Baseline uses ResultsParser [psalm-json] and HistoryAnalyser [git]
Errors before baseline 4
Errors in baseline 2
Errors introduced since baseline 2

FILE: src/Person.php
+------+-------------------------------------------------------------------------------------------------------------+
| Line | Description                                                                                                 |
+------+-------------------------------------------------------------------------------------------------------------+
| 22   | The declared return type 'int' for Demo\Person::getAge is not nullable, but 'int|null' contains null        |
| 24   | The declared return type 'int' for Demo\Person::getAge is not nullable, but the function returns 'int|null' |
+------+-------------------------------------------------------------------------------------------------------------+

It is only showing us the issues introduced since the baseline.

PHPStan example

Again create the PHPStan output in JSON format:

vendor/bin/phpstan analyse --error-format=json > reports/phpstan/phpstan-output.json

Next use SARB to remove the baseline baseline:

vendor/bin/sarb remove-baseline-results reports/phpstan/phpstan-output.json reports/sarb/phpstan-baseline.json reports/phpstan/baseline-removed.json

The output should look like this:

Baseline uses ResultsParser [phpstan-json-tmp] and HistoryAnalyser [git]
Errors before baseline 2
Errors in baseline 1
Errors introduced since baseline 1

FILE: src/Person.php
+------+----------------------------------------------------------------------+
| Line | Description                                                          |
+------+----------------------------------------------------------------------+
| 24   | Method Demo\Person::getAge() should return int but returns int|null. |
+------+----------------------------------------------------------------------+

Moving files

SARB is clever enough to cope with files being renamed.
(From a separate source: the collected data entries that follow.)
/-- Starts the rotation: every available spare that is not parked calibrates itself (R247). -/
def calStart (R : Region) : Region :=
  calFlags (foldN 2 (fun s R =>
    if spareRotates s R then (setSlice (16 + s) 1 0x1F R).setCalStep s ⟨.self, 0, 16 + s⟩ 0x1F else R) R)

/-- The next channel at or after `n` that spare `s` serves and no probe drives. -/
def nextCh (s n : Nat) (R : Region) : Option Nat :=
  (List.range 16).find? (fun i => decide (n ≤ i) && servesCh s i R && !probed i R && (sliceOf i R).isSome)

/-- When no spare has a step left, the rotation is over. Run to its end, with EN = 1, it is complete: AD_CALROT
increments and the next one begins (R247, R249). -/
def calRoundEnd (R : Region) : Region :=
  let phase (s : Nat) : CalPhase := (R.calStep s).phase
  if (List.range 2).all (fun s => phase s == .done || phase s == .idle) then
    let whole := R.bit Reg.AD_CALCFG.base 0 && (List.range 2).any (fun s => phase s == .done)
    let R := foldN 2 (fun s R => if (R.calStep s).phase == .done then R.setCalStep s calInit 0x1F else R) R
    if whole then calStart (R.countWrap Reg.AD_CALROT.base) else calFlags R
  else calFlags R

/-- Spare 16 + `s` leaves the rotation. -/
def calLeave (s : Nat) (R : Region) : Region := calRoundEnd (R.setCalStep s calInit 0x1F)

/-- Parks spare `s`, which holds no channel (R246). -/
def parkNow (s : Nat) (R : Region) : Region :=
  setConnected true ((calLeave s (setSlice (16 + s) 4 0x1F R)).setBit Reg.AD_PROBESTAT.base 1 false)

/-- Spare `s` is the one that waits to be parked. -/
def parkWaits (s : Nat) (R : Region) : Bool := R.bit Reg.AD_PROBESTAT.base 1 && probeSpare R == s && spareAvail s R

/-- Spare 16 + `s`, which holds no channel, goes on to its next one at or after `n`, is parked, or stops (R246, R247,
R249). -/
def calNext (s n : Nat) (R : Region) : Region :=
  let spare := 16 + s
  if !spareAvail s R then calLeave s R
  else
    let R := setSlice spare 5 0x1F R
    if parkWaits s R then parkNow s R
    else if !R.bit Reg.AD_CALCFG.base 0 then calLeave s R
    else
      match nextCh s n R with
      | none => calRoundEnd (R.setCalStep s ⟨.done, 16, spare⟩ 0x1F)
      | some ch =>
        let k := (sliceOf ch R).getD ch
        if chArmed ch R then calFlags ((setSlice spare 3 ch R).setCalStep s ⟨.shadow, ch, k⟩ ch)
        else calFlags (R.setCalStep s ⟨.inPlace, ch, k⟩ ch)

/-- At a start of its channel the working slice of step `s` resumes the delivery (R248). -/
def giveBackStep (s : Nat) (R : Region) : Region :=
  let c := R.calStep s
  if c.phase == .handBack then calNext s (c.ch + 1) (setSlice c.slice 0 c.ch (setSlice (16 + s) 5 0x1F R)) else R

/-- A start of channel `ch`: a hand-over or a hand-back that waits for it is made, and the receiving slice converts
(R248). -/
def startSlice (ch : Nat) (R : Region) : Region :=
  foldN 2 (fun s R => if (R.calStep s).ch = ch then giveBackStep s (takeOverStep s R) else R) R

/-! ## Starts (R226 to R231) -/

/-- Channel `ch` starts for group `g` at ACLK edge `m`; groups that start together share the conversion (R231). -/
def chStart (g m ch : Nat) (R : Region) : Region :=
  let l := R.conv ch
  if l.any (fun c => c.edge == m) then
    R.setConv ch (l.map (fun c => if c.edge = m then { c with groups := c.groups ||| 2 ^ g } else c))
  else
    let R := startSlice ch R
    R.setConv ch (R.conv ch ++ [⟨2 ^ g, m, (sliceOf ch R).getD ch, none, none, false⟩])

/-- A start of group `g` at ACLK edge `m`, by CHMASK as it stands: accepted or refused (R225, R228). -/
def sgStart (g m : Nat) (R : Region) : Region :=
  if initCal R ∨ sgBusy g m R then R.count (regAt Reg.AD_SG_OVR g 0)
  else
    let R := foldN 16 (fun ch R => if R.bit (sgCfg g) ch then chStart g m ch R else R) R
    R.putAdc (fun d => { d with opens := d.opens ++ [(g, m)] })

/-- Event trigger of group `g` (R226): the start edge is the first ACLK edge later than now; a second trigger with the
same start edge merges with the first. -/
def sgTrigger (x : Ctx) (g : Nat) (R : Region) : Region :=
  if sgArmed g R ∧ !sgTimed g R ∧ !R.adc.starts.contains (g, x.aclk + 1) then
    R.putAdc (fun d => { d with starts := d.starts ++ [(g, x.aclk + 1)] })
  else R

/-- The arming, or a write of AT, reaches a timed group: an instant already passed is missed (R227). -/
def sgJudge (x : Ctx) (g : Nat) (R : Region) : Region :=
  let t := sgAt g R
  let before := x.gtAclk x.aclk
  if t.toNat ≤ before.toNat then
    let R := R.count (regAt Reg.AD_SG_MISS g 0)
    let per := sgPer g R * 40
    if per = 0 then R.setSgWait g .idle
    else R.setSgWait g (.at (BitVec.ofNat 64 (t.toNat + ((before.toNat - t.toNat) / per + 1) * per)))
  else R.setSgWait g (.at t)

/-- A write of AD_SGg_CFG. -/
def sgCfgWrite (x : Ctx) (g : Nat) (plain : Region → Region) (R : Region) : Region :=
  let was := sgArmed g R && sgTimed g R
  let R := plain R
  if sgArmed g R && sgTimed g R then (if was then R else sgJudge x g R) else R.setSgWait g .idle

/-- A write of AD_SGg_AT: a running series restarts from the new instant (R231). -/
def sgAtWrite (x : Ctx) (g : Nat) (plain : Region → Region) (R : Region) : Region :=
  let R := plain R
  if sgArmed g R && sgTimed g R then sgJudge x g R else R

/-- The start edge of a timed group whose instant has come by ACLK edge `m`, if it has. -/
def sgDue (x : Ctx) (m g : Nat) (R : Region) : Option Nat :=
  if sgArmed g R && sgTimed g R then
    match sgWait g R with
    | .at t => if t.toNat ≤ (x.gtAclk m).toNat then some m else none
    | .edge e => if e ≤ m then some e else none
    | .idle => none
  else none

/-- TIMED_START: the start of timed group `g` at ACLK edge `m`, if it is due, and the next of its series (R227).
(DESIGN CHOICE, log 32) -/
def sgTimedStart (x : Ctx) (m g : Nat) (R : Region) : Region :=
  match sgDue x m g R with
  | none => R
  | some e =>
    let per := sgPer g R
    (sgStart g e R).setSgWait g (if per = 0 then .idle else .edge (e + per))

/-- `s` lies within 2 us (25,600 ticks) of `t`. -/
def within2us (t : Option Ticks) (s : Ticks) : Bool :=
  match t with
  | some t => decide (t.toNat ≤ s.toNat ∧ s.toNat < t.toNat + 25600)
  | none => false

/-- PCLK edges that SETTLING lasts (R245). -/
def settleEdges : Nat := 1600

/-- SETTLING = 1 at PCLK edge `e` because of a probe change that left channel `was`. -/
def settlesAt (e : Nat) (q : Nat × Option Nat) : Bool := decide (q.1 ≤ e ∧ e < q.1 + settleEdges)
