/-- The same as a decision. -/
def Instr.wellFormed : Instr → Bool
  | .nop _ => true
  | .add _ _ _ _ => true
  | .sub _ _ _ _ => true
  | .adds _ _ _ _ => true
  | .subs _ _ _ _ => true
  | .and _ _ _ _ => true
  | .or _ _ _ _ => true
  | .xor _ _ _ _ => true
  | .andn _ _ _ _ => true
  | .sll _ _ _ _ => true
  | .srl _ _ _ _ => true
  | .sra _ _ _ _ => true
  | .ror _ _ _ _ => true
  | .slt _ _ _ _ => true
  | .sltu _ _ _ _ => true
  | .clz _ _ _ => true
  | .popc _ _ _ => true
  | .brev _ _ _ _ => true
  | .par _ _ _ _ => true
  | .sel _ _ _ _ _ => true
  | .cmovz _ _ _ _ => true
  | .cmovnz _ _ _ _ => true
  | .addi _ _ _ _ => true
  | .addsi _ _ _ _ => true
  | .andi _ _ _ _ => true
  | .ori _ _ _ _ => true
  | .xori _ _ _ _ => true
  | .lui _ _ _ => true
  | .slli _ _ _ _ => true
  | .srli _ _ _ _ => true
  | .srai _ _ _ _ => true
  | .rori _ _ _ _ => true
  | .slti _ _ _ _ => true
  | .sltiu _ _ _ _ => true
  | .mul _ _ _ _ => true
  | .mulh _ _ _ _ => true
  | .mulhu _ _ _ _ => true
  | .qmul _ _ _ _ _ => true
  | .mac _ _ _ _ => true
  | .macs _ _ _ _ => true
  | .mtac _ _ _ => true
  | .rdac _ _ _ _ _ => true
  | .div _ _ _ _ => true
  | .divu _ _ _ _ => true
  | .rem _ _ _ _ => true
  | .remu _ _ _ _ => true
  | .sqrt _ _ _ _ => true
  | .mac64 _ _ _ => true
  | .longOpResult _ _ => true
  | .crcs _ _ _ _ => true
  | .crcb _ _ _ _ => true
  | .blkmov _ _ _ _ => true
  | .ldw _ _ _ _ => true
  | .ldh _ _ _ _ => true
  | .ldhu _ _ _ _ => true
  | .ldb _ _ _ _ => true
  | .ldbu _ _ _ _ => true
  | .stw _ _ _ _ => true
  | .sth _ _ _ _ => true
  | .stb _ _ _ _ => true
  | .lda _ _ _ _ => true
  | .swp _ _ _ _ => true
  | .loadReturn _ _ => true
  | .storeBufferDrain _ => true
  | .storeAck _ _ => true
  | .in_ _ _ _ _ => true
  | .out _ _ _ _ => true
  | .outp _ _ _ _ => true
  | .outAck _ _ => true
  | .iwr _ _ _ _ => true
  | .iflush _ => true
  | .beq _ _ _ _ _ => true
  | .bne _ _ _ _ _ => true
  | .blt _ _ _ _ _ => true
  | .bge _ _ _ _ _ => true
  | .bltu _ _ _ _ _ => true
  | .bgeu _ _ _ _ _ => true
  | .beqz _ _ _ _ => true
  | .bnez _ _ _ _ => true
  | .bltz _ _ _ _ => true
  | .bgez _ _ _ _ => true
  | .jmp _ _ => true
  | .call _ _ => true
  | .jr _ _ => true
  | .callr _ _ => true
  | .ret _ => true
  | .wait _ _ => true
  | .fire _ _ => true
  | .evtst _ _ => true
  | .ckpt _ => true
  | .gate _ _ => true
  | .rets _ => true
  | .rete _ => true
  | .mfs _ _ _ => true
  | .mts _ _ _ => true
  | .idle _ => true
  | .halt _ => true
  | .mbar _ => true
  | .lbar _ => true
  | .userOpcode _ _ _ => true
  | .exceptionEntry _ => true
  | .safePointWatchdog _ => true
  | .parityRecovery _ _ _ _ => true
  | .loadStart _ _ _ => true
  | .loadComplete _ _ => true
  | .evFire _ _ => true
  | .eventPortArrival _ _ _ => true
  | .chipWideDelivery _ => true
  | .generatorPost _ => true
  | .icDoorbell _ _ => true
  | .icEoi _ _ => true
  | .delivery _ => true
  | .recallSlot _ _ _ => true
  | .msixDoorbell _ => true
  | .msixSend _ => true
  | .rgSnap _ => true
  | .chSnap => true
  | .snapshotEdge _ _ => true
  | .snapshotComplete _ _ => true
  | .gtimeStepArm _ => true
  | .gtimeStepApply => true
  | .timedStart _ _ => true
  | .sampleGroupArm _ _ _ _ => true
  | .sampleDelivered _ _ _ => true
  | .readAccumulatorResult _ _ _ => true
  | .accumulatorConfigWrite _ _ _ _ => true
  | .accumulatorGo _ _ _ => true
  | .trackerGo _ _ _ => true
  | .trackerWindowEnd _ _ _ => true
  | .trackerConfigWrite _ _ _ _ _ => true
  | .probeWrite _ _ => true
  | .probeSettled _ => true
  | .sparePark _ => true
  | .calibrationComplete _ _ _ => true
  | .shadowComplete _ _ _ => true
  | .shadowTimeout _ _ => true
  | .handOver _ _ => true
  | .handBack _ _ => true
  | .calibrationEnableWrite _ _ => true
  | .initcalComplete _ => true
  | .timerStart _ _ => true
  | .timerStop _ _ => true
  | .timerReload _ _ => true
  | .timerForce _ _ => true
  | .counterWrite _ _ _ => true
  | .groupStart _ _ _ => true
  | .groupStop _ _ _ => true
  | .wrapEdge _ _ => true
  | .compareMatch _ _ _ => true
  | .compareWrite _ _ _ _ => true
  | .deadTimeExpiry _ _ => true
  | .tripInputAsserted _ _ => true
  | .tripInputDeasserted _ _ => true
  | .pairTrip _ _ => true
  | .pairRearm _ _ => true
  | .deadlineMiss _ _ => true
  | .captureEdge _ _ _ _ => true
  | .captureConfigWrite _ _ _ => true
  | .captureRead _ _ => true
  | .sampleBoundary _ => true
  | .coefficientWrite _ _ _ => true
  | .swap _ => true
  | .cancel _ => true
  | .profileStart _ _ => true
  | .profileTick _ _ => true
  | .profileAbort _ _ => true
  | .profilePosWrite _ _ _ _ => true
  | .profilePeriodWrite _ _ _ => true
  | .injectionGo _ => true
  | .injectionStop _ => true
  | .injectionStep _ => true
  | .captureEntryWrite _ => true
  | .ringReset _ => true
  | .feedbackChange _ _ _ => true
  | .feedbackTimeout _ _ => true
  | .feedbackPosWrite _ _ _ _ => true
  | .feedbackCmpWrite _ _ _ => true
  | .feedbackConfigWrite _ _ _ => true
  | .eccRewrite _ _ => true
  | .bankPowerWrite _ _ _ _ => true
  | .bankPowerDone _ _ => true
  | .harrowAccess _ n => decide (n < 360448)
  | .harrowPeriodWrite _ _ => true
  | .marchGo _ => true
  | .marchAbort _ => true
  | .marchBankComplete _ _ element _ => decide (element.val < 6)
  | .dmaGo _ _ => true
  | .dmaAbort _ _ => true
  | .descriptorFetch _ _ => true
  | .burstStart _ _ => true
  | .burstComplete _ _ => true
  | .descriptorComplete _ _ => true
  | .hostRead _ _ len => decide (1 ≤ len) && decide (len ≤ 512)
  | .hostWrite _ _ data => decide (1 ≤ data.length) && decide (data.length ≤ 256)
  | .negotiate _ => true
  | .frameReceived _ _ _ _ => true
  | .rxDescriptorRetry _ => true
  | .kickRx _ => true
  | .kickTx _ => true
  | .frameLaunch _ => true
  | .transmitComplete _ _ => true
  | .portReconfigure _ _ _ => true
  | .dataFrame _ _ _ => true
  | .ackFrame _ _ => true
  | .nakFrame _ _ => true
  | .ackSend _ => true
  | .retryTimeout _ => true
  | .codeError _ _ _ => true
  | .trainingStart _ => true
  | .trainingFrameSend _ => true
  | .trainingFrameReceived _ _ _ _ _ => true
  | .trainingTimeout _ => true
  | .trainingRetry _ => true
  | .tsend _ => true
  | .unretire _ _ => true
  | .xesumKick _ _ => true
  | .timedQueuePush _ _ _ => true
  | .timedAction _ _ => true
  | .fieldPinCapture _ _ _ _ => true
  | .fieldPinCapRead _ _ => true
  | .takeover _ _ => true
  | .takeoverRestore _ _ => true
  | .fallowRelease _ _ => true
  | .bkRetire _ _ _ => true
  | .tlSwfault _ _ => true
  | .faultRecordWrite _ => true
  | .telemetryRecord _ => true
  | .sweepStart _ => true
  | .sweepComplete _ => true
  | .checkCalc _ => true
  | .calcComplete _ => true
  | .commitReference _ => true
  | .agingMeasure _ _ _ => true
  | .lifetimeAccumulate => true
  | .lifetimeCommit => true
  | .bootAttempt => true
  | .hostBootBlock _ => true
  | .uartBootBlock data => decide (5 ≤ data.length) && decide (data.length ≤ 1028)
  | .bootSourceTimeout => true
  | .trial => true
  | .confirm => true
  | .arbadv => true
  | .fuseBlown => true
  | .attest => true
  | .dbgchal => true
  | .unlock => true
  | .provision => true
  | .revoke => true
  | .journalCommit => true
  | .recordCommitted => true
  | .flog => true
  | .glean => true
  | .journalReplay => true
  | .pfwRecognised => true
  | .pfwDeassert => true
  | .powerOnReset => true
  | .brownOut => true
  | .nreset => true
  | .chipWatchdogExpiry => true
  | .criticalStateError => true
  | .chipClockLoss => true
  | .rstchip => true
  | .softwareChipReset _ => true
  | .regionWatchdogExpiry _ => true
  | .watchdogWarning _ => true
  | .watchdogKick _ _ => true
  | .rclkLockLoss _ => true
  | .regionReset _ => true
  | .regionHold _ _ => true
  | .arbiterParity _ _ => true
  | .blockReset _ _ _ => true
  | .cellReset _ _ _ => true
  | .bkStart _ _ _ => true
  | .clockGood _ => true
  | .chipRelease => true
  | .regionRelease _ => true
  | .pllWrite _ _ => true
  | .oeCommit _ => true
  | .powerStateEntry _ => true
  | .wake _ => true
  | .l4Return _ => true
  | .backupClear => true
  | .vbatLoss => true
  | .registerWrite _ offset _ => decide (offset < 0x100000) && offset % 4 == 0
  | .reservedOpcode _ w => opReserved (w.toNat / 2 ^ 24)
  | .ethernetLinkChange _ _ _ => true
  | .pcieLinkChange _ _ => true
  | .timeFrameReceived _ _ _ => true
  | .vioRailChange _ _ _ _ => true
  | .fieldPinInputChange _ _ _ => true
  | .jtagDebugAccess op => op.wellFormed

end Sys2Proof
end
E.g. rename Person.php to Employee.php

git mv src/Person.php src/Employee.php

NOTE You must use git mv otherwise SARB doesn't know that the file has been renamed.

Also update the class name from Person to Employee. The file should look like this.

Now rerun the analyser and SARB and you should still see only the differences introduced since the baseline. E.g.:

vendor/bin/psalm --report=reports/psalm/psalm-results.json
vendor/bin/sarb remove-baseline-results reports/psalm/psalm-results.json reports/sarb/psalm-baseline.json reports/psalm/baseline-removed.json

Next steps

Find out more from the README, learn how SARB works and write a ResultsParser for the static analysis tool of your choice.

NOTE Whilst I was working on SARB Psalm introduced it's own baseline functionality. It works slightly differently to SARB. If you're using Psalm you might want to try this first.

Warning

This is still in beta and might change or have bugs. Please report any bugs you find.